▶ **WORK INSTRUCTIONS**
Please copy out the entries below exactly, beginning with the line that contains "0x013 => t.spcnt" and ending with the line that contains "0x008 => modCur", and include nothing outside that span.

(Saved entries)
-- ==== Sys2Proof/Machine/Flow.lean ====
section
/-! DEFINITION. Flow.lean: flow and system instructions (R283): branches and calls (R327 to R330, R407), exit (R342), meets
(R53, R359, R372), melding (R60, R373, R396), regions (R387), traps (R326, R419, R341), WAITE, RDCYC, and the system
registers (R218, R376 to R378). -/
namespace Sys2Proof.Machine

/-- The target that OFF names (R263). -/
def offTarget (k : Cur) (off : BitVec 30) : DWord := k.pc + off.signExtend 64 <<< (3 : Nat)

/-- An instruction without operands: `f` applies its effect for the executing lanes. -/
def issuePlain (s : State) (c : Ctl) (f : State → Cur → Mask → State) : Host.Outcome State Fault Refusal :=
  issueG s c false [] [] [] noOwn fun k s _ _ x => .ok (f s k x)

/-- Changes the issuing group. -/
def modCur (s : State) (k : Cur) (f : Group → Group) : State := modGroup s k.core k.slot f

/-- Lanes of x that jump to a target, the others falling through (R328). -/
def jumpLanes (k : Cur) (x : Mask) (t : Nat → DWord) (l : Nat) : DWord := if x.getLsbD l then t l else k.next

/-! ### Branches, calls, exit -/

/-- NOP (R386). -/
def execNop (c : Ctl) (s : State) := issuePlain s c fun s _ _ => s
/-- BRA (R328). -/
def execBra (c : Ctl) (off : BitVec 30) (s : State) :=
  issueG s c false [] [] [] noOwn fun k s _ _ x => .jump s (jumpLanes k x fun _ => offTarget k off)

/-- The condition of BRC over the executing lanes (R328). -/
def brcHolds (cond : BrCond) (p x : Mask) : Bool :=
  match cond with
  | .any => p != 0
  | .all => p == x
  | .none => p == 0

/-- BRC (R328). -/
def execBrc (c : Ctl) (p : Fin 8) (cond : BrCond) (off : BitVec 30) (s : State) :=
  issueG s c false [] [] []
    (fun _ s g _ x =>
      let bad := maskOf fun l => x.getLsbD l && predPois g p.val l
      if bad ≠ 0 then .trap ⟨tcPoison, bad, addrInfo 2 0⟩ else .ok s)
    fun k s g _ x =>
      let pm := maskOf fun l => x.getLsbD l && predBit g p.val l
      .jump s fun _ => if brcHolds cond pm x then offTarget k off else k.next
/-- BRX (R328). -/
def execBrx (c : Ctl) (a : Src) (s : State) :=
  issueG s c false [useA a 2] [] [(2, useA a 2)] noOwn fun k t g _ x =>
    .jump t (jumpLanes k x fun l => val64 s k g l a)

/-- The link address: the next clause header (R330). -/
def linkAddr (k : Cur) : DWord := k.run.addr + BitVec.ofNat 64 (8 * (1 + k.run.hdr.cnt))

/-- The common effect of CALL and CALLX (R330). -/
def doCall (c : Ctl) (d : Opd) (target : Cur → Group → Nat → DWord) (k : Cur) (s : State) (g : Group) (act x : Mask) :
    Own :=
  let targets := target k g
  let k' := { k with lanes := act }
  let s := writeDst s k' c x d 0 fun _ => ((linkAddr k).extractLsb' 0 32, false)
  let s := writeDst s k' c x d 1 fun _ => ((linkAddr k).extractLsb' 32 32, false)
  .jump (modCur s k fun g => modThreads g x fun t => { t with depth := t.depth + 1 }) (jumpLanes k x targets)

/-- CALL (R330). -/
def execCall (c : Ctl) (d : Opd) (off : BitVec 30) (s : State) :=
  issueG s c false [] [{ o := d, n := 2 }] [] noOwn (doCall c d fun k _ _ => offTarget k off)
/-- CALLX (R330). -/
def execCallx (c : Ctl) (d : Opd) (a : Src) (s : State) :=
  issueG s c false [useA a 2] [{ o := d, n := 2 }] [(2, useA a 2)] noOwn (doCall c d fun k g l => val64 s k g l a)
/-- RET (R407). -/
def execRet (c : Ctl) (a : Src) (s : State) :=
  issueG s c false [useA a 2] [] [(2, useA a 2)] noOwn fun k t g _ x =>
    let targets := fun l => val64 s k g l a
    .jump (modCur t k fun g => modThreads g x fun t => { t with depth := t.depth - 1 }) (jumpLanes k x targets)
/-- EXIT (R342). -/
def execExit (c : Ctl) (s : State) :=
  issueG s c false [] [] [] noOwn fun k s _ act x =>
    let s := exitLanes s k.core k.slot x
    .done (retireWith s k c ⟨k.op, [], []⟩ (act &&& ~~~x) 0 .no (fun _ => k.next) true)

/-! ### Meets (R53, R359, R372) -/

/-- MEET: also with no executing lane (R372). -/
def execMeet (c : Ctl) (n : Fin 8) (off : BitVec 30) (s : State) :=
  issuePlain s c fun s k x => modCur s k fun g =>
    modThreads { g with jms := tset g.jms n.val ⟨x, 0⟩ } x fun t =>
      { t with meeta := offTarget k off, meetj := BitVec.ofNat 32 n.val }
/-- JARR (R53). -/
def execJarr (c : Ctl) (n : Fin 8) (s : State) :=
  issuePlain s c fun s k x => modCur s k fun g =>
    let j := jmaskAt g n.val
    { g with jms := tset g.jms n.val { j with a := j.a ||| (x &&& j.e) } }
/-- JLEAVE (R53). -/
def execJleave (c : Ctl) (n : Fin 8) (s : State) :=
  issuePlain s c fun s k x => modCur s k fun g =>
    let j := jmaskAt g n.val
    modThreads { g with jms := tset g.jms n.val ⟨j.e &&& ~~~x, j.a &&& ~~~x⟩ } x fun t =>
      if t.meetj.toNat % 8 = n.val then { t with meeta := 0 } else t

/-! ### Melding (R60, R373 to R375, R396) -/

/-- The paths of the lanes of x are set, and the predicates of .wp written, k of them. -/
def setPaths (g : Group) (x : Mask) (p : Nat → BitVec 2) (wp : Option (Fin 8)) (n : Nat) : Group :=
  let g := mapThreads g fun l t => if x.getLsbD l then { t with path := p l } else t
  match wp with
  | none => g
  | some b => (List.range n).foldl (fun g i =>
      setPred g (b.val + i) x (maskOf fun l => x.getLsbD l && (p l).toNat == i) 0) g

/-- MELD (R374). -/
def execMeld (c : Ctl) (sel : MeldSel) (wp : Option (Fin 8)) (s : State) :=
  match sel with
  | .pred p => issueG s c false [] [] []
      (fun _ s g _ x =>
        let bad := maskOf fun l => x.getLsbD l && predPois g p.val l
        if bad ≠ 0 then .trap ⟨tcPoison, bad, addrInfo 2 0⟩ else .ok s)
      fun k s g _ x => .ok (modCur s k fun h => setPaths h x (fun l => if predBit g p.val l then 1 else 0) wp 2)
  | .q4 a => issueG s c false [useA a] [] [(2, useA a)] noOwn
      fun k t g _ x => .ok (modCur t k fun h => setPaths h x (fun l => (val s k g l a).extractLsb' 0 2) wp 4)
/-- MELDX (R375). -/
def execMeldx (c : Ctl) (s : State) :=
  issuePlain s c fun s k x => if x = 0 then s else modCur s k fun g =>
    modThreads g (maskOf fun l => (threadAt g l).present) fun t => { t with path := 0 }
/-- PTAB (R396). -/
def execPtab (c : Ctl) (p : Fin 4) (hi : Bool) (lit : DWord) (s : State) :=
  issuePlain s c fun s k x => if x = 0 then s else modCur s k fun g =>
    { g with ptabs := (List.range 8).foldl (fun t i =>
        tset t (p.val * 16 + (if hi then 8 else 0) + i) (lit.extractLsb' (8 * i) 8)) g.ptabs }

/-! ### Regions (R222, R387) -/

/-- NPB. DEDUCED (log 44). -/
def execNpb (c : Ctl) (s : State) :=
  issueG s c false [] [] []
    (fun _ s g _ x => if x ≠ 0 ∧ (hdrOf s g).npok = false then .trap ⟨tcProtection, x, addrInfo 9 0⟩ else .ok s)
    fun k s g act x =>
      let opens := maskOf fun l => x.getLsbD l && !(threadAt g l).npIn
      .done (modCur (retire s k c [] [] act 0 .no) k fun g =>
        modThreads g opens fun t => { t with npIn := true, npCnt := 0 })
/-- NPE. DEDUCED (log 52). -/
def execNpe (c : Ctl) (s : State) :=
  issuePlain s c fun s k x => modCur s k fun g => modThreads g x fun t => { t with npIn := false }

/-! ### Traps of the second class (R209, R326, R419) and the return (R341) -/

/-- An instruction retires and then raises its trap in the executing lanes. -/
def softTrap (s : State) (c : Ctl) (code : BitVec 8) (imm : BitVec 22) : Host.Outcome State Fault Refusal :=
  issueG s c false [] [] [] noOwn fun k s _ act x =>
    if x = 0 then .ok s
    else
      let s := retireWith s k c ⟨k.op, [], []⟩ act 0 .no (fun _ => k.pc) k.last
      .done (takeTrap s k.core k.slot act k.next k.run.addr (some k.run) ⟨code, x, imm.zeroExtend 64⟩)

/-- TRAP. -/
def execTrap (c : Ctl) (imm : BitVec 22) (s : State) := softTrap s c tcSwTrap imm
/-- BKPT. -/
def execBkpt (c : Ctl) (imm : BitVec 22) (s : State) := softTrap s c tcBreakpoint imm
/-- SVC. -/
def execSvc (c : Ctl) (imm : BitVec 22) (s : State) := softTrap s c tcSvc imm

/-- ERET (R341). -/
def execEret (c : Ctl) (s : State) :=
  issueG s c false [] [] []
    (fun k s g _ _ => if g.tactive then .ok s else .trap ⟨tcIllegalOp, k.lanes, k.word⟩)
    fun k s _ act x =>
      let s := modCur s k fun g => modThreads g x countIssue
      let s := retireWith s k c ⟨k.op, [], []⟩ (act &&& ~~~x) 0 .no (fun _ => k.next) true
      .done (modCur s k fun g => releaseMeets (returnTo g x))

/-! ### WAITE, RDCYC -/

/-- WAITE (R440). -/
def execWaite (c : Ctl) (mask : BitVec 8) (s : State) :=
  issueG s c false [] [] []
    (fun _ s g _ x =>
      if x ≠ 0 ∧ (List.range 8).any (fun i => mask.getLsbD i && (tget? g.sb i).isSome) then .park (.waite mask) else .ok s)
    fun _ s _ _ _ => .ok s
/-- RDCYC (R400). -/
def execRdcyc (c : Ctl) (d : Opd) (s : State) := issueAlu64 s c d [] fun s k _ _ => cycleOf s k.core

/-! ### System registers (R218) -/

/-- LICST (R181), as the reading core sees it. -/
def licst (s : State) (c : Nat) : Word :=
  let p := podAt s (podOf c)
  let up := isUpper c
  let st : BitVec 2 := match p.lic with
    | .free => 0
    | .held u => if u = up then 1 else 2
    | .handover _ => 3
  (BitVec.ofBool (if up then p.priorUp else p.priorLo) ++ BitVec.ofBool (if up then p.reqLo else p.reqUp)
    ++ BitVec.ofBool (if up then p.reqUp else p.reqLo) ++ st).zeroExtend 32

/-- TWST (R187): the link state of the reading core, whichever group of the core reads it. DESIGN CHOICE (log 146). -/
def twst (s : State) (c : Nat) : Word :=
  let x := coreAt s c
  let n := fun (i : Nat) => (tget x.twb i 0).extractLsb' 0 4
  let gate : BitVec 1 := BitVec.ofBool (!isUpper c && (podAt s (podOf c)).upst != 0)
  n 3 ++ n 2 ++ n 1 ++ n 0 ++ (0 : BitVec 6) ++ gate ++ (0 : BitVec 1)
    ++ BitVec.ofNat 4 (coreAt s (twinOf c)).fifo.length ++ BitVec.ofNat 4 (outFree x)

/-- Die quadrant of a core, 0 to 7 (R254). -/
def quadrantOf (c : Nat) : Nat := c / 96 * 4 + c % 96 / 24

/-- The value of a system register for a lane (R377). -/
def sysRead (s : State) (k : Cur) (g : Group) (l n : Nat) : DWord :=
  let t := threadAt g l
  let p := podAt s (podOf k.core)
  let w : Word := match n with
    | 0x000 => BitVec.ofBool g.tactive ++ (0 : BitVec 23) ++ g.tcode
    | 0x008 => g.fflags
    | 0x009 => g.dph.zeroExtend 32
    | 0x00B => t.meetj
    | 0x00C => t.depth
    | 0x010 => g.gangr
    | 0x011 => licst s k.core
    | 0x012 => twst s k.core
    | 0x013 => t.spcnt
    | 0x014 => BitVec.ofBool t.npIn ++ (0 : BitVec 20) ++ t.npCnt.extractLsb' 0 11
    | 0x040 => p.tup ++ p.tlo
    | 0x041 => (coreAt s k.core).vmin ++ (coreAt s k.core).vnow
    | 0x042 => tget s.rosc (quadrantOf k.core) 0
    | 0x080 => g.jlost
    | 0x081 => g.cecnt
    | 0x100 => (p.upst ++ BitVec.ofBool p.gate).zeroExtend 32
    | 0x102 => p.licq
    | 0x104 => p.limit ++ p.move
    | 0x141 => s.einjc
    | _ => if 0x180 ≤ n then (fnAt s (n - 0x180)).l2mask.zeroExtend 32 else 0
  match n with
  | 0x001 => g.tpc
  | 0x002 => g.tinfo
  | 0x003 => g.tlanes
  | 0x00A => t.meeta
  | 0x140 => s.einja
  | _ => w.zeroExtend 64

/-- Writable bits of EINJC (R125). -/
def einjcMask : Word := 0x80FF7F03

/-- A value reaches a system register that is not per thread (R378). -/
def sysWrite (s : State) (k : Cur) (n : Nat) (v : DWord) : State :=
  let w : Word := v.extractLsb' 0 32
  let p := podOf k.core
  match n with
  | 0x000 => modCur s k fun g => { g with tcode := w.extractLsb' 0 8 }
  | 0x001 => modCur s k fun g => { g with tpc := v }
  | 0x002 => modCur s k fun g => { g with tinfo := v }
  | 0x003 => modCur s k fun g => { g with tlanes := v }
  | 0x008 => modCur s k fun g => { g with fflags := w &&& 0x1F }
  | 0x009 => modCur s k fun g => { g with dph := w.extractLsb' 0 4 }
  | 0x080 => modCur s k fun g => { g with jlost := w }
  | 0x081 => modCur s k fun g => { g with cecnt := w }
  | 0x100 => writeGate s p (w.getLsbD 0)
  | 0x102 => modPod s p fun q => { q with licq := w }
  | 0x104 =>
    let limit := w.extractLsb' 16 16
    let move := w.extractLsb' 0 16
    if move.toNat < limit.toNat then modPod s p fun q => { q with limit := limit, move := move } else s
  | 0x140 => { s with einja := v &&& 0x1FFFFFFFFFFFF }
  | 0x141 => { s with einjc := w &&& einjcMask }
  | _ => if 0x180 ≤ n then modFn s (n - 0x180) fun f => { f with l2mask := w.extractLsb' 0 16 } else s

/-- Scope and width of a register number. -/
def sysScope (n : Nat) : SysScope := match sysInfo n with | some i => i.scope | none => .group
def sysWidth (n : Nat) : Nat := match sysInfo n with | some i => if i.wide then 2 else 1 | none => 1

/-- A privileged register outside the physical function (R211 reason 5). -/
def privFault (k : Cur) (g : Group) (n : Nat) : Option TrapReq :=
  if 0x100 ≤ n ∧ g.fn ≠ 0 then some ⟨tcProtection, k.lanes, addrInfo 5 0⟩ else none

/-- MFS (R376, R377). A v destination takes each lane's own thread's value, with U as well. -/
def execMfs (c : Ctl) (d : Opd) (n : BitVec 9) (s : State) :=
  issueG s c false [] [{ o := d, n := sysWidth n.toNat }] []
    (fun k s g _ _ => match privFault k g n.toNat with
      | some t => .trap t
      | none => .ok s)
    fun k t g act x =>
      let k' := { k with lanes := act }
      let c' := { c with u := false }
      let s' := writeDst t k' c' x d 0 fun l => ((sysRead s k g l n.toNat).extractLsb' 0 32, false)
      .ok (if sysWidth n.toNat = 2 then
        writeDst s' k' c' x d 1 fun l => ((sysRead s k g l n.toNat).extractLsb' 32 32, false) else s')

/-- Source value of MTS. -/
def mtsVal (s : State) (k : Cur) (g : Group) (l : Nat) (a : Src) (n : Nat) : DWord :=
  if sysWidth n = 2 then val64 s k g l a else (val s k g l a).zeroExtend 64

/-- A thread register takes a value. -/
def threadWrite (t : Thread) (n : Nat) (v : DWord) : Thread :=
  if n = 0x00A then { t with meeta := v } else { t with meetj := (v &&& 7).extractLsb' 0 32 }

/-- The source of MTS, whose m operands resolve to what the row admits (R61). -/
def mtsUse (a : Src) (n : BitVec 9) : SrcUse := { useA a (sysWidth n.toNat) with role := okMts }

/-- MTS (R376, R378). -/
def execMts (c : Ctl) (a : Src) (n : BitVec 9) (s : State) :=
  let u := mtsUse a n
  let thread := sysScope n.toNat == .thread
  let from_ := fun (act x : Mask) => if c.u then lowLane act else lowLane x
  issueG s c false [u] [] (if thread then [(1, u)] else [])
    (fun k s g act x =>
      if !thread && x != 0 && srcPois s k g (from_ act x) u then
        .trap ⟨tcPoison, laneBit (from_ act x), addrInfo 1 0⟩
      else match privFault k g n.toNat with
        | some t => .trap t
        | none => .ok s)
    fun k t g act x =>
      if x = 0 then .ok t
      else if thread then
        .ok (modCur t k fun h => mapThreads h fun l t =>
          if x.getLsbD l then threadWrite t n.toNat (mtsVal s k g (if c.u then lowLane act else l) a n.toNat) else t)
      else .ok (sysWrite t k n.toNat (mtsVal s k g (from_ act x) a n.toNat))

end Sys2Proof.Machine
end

---

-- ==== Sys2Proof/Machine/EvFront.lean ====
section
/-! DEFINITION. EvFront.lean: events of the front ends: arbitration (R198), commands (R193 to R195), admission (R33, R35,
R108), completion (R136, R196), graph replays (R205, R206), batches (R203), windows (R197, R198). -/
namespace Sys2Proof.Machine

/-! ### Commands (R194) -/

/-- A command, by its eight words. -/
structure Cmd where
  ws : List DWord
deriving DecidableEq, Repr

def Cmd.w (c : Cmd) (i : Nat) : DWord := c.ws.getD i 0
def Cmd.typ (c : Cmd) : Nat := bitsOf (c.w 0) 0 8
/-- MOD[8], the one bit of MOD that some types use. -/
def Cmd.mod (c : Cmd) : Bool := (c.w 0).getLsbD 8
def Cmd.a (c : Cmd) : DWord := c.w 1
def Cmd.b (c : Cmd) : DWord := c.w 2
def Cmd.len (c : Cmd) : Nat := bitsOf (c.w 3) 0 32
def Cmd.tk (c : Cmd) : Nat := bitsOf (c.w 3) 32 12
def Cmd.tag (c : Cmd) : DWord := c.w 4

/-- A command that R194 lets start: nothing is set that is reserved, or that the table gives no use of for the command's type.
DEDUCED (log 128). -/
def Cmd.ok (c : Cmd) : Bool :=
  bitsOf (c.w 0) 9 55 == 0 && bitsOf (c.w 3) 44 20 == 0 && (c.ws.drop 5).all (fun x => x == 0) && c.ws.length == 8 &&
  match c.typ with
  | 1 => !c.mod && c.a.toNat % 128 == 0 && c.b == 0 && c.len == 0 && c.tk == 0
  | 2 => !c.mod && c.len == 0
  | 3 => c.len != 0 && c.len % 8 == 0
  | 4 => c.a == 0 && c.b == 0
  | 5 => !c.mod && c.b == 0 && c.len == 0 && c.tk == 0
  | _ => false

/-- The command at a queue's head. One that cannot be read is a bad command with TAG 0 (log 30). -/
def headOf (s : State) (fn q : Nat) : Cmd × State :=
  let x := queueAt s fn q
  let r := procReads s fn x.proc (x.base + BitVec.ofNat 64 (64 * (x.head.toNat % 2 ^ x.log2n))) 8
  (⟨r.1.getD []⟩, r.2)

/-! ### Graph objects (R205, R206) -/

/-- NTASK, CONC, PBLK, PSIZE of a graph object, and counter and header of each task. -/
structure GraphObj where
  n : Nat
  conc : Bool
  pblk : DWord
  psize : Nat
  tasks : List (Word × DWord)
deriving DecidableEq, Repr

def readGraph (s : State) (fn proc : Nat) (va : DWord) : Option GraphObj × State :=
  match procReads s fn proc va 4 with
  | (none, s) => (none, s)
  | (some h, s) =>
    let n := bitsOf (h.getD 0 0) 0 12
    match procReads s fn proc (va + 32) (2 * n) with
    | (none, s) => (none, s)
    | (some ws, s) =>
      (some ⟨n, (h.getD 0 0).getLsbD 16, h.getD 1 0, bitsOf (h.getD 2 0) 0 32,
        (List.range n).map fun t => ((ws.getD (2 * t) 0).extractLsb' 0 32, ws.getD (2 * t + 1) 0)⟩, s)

▶ **RESPONSE AREA**
    | 0x013 => t.spcnt
    | 0x014 => BitVec.ofBool t.npIn ++ (0 : BitVec 20) ++ t.npCnt.extractLsb' 0 11
    | 0x040 => p.tup ++ p.tlo
    | 0x041 => (coreAt s k.core).vmin ++ (coreAt s k.core).vnow
    | 0x042 => tget s.rosc (quadrantOf k.core) 0
    | 0x080 => g.jlost
    | 0x081 => g.cecnt
    | 0x100 => (p.upst ++ BitVec.ofBool p.gate).zeroExtend 32
    | 0x102 => p.licq
    | 0x104 => p.limit ++ p.move
    | 0x141 => s.einjc
    | _ => if 0x180 ≤ n then (fnAt s (n - 0x180)).l2mask.zeroExtend 32 else 0
  match n with
  | 0x001 => g.tpc
  | 0x002 => g.tinfo
  | 0x003 => g.tlanes
  | 0x00A => t.meeta
  | 0x140 => s.einja
  | _ => w.zeroExtend 64

/-- Writable bits of EINJC (R125). -/
def einjcMask : Word := 0x80FF7F03

/-- A value reaches a system register that is not per thread (R378). -/
def sysWrite (s : State) (k : Cur) (n : Nat) (v : DWord) : State :=
  let w : Word := v.extractLsb' 0 32
  let p := podOf k.core
  match n with
  | 0x000 => modCur s k fun g => { g with tcode := w.extractLsb' 0 8 }
  | 0x001 => modCur s k fun g => { g with tpc := v }
  | 0x002 => modCur s k fun g => { g with tinfo := v }
  | 0x003 => modCur s k fun g => { g with tlanes := v }
  | 0x008 => modCur s k fun g => { g with fflags := w &&& 0x1F }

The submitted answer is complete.